The Romantic Loneliness of Mitski's Be the Cowboy


A third of the way into Be the Cowboy, over the upbeat strum of an acoustic guitar, Mitski relays a sober realization to a lover. “Nobody butters me up like you,” she sings. “And nobody fucks me like… me.”

This kind of steely, self-assured one-liner defines Mitski Miyawaki’s career as a musician. Since her 2014 album Bury Me at Makeout Creek, which made her a promising indie rock star, Mitski’s music has often spoken of the inevitable shortcomings of romantic love. Love can’t change your entire identity, nor does it always “fall as fast as a body from the balcony.” And, in Mitski’s world, love is often quietly lonely, with relationships defined less by the ways in which they bring people together than how they tear them apart. “What do you do with a loving feeling, if the loving feeling makes you all alone?” she asked on her last album Puberty 2.

for all of its pining, Be the Cowboy isn’t a bundle of sob songs for the broken-hearted.

It’s a question she’s still exploring on Be the Cowboy, Mitski’s fifth album, out August 18. A deep, crazed wanting permeates the entire album, but not necessarily for a relationship—rather, a touch—for sex, or for a swooning, scene-perfect embrace. “Somebody kiss me, I’m goin’ crazy,” she proclaims, standing naked in the middle of the night, over the cowbell-driven jangle pop of “Blue Light.” But for all of its pining, Be the Cowboy isn’t a bundle of sob songs for the broken-hearted, nor the sort of reverb-drenched indie rock that has largely defined Mitski’s past two records.

Where once Mitski may have famously howled on past songs like “Townie” or “My Body’s Made of Crushed Little Stars,” cultivating thorny walls of noise on stage with her electric guitar, Be the Cowboy’s swagger doesn’t manifest in her trademark bombastic rock songs, with a few of the songs like “Me and My Husband” and “Old Friend,” hewing closer to Mitski’s first releases composed largely on piano. On the stand-out “Nobody,” she even spins some disco lite for loners, while the irresistibly twee “Washing Machine Heart,” propelled by the percussion of clapping hands and froggy keyboards, is admirably bubblegum. “Toss your dirty shoes in my washing machine heart,” she sings in honeyed tones. “Baby bang it up inside.”

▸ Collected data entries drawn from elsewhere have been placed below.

-- ==== Sys2Proof/Machine/Flags.lean ====
section
/-! DEFINITION. The outputs of the block, functions of `crc` alone (R13, R14, R16, R39). `zero` is its only
flag; no command reads it. -/

namespace Sys2Proof.Machine

/-- `crc_out = crc` (R13). -/
def crcOut (s : State) : Word := s.crc

/-- `crc_wire = {crc[7:0], crc[15:8]}`, the CRC bytes in transmission order (R14). -/
def crcWire (s : State) : Word := joinBytes (lowByte s.crc) (highByte s.crc)

/-- `zero = (crc == 0x0000)` (R16). -/
def zeroFlag (s : State) : Bool := s.crc == 0x0000#16

/-- The observation of a state: the triple `(crc_out, crc_wire, zero)` (R104). -/
structure Observation where
  crcOut : Word
  crcWire : Word
  zero : Bool
deriving DecidableEq, Repr

/-- What the host sees on the outputs (R39, R104). -/
def observe (s : State) : Observation where
  crcOut := crcOut s
  crcWire := crcWire s
  zero := zeroFlag s

end Sys2Proof.Machine
end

It’s a joy to hear Mitski expand this way instrumentally, decorating her surprisingly short songs with gorgeous synths and piano like she’s dotting buttercream roses on a birthday cake. A SUNY Purchase grad who studied composition, Mitski turned to the guitar after growing tired of being pigeonholed as a solo piano player in the vein of Regina Spektor, but the rock music she’s been making for the past few years has also become a box to her. “People talk about my music like it’s totally confessional, or so honest and raw, and ‘it just pours out of her,’” she told The Guardian in 2016. “Why is it so hard to understand that my brain is in my control?” The sound she cultivates on Be the Cowboy, the lack of distortion and screaming, the genre-experimentation, may very well be a response to the ways in which critics have boiled her art down to a simple gushing of feelings.

…There’s a creeping assertion underneath that her reality is her own, perhaps even desired, doing.

Even with the happier musical trimmings, there’s still a guardedness that permeates the love stories on Be the Cowboy. For as many times as Mitski’s narrator might proclaim to the night of how lonely she is, there’s a creeping assertion underneath that her reality is her own, perhaps even desired, doing. “Sorry I don’t want your touch, it’s not that I don’t want you,” Mitski sings on “Pearl,” her weary vocals receding into the a shrieking tornado of a guitar solo. “Sorry I can’t take your touch.” Elsewhere, she admits that, yes, she may have ended the relationship, “but why didn’t you stop me?”

Be the Cowboy might be less a record about a woman wrestling with her own loneliness than a record about a woman wrestling with her own coldness. Here, intimacy is always assembled a la carte, a tangle of old lovers good enough for a cup of diner coffee and one last fuck before an upcoming show, and yet Mitski sings of truly wanting something bigger than the sky. Be the Cowboy ultimately speaks to the strange duality of so strongly desiring a love that doesn’t want you, and the secret, thrilling ways in which romantic fantasies can flourish in moments of loneliness. “I’ve been blossoming alone over you,” Mitski sings at one point on “Pink in the Night.” “And I hear my heart breaking tonight, I hear my heart breaking tonight.” On Be the Cowboy, the sentiments often sound like one and the same.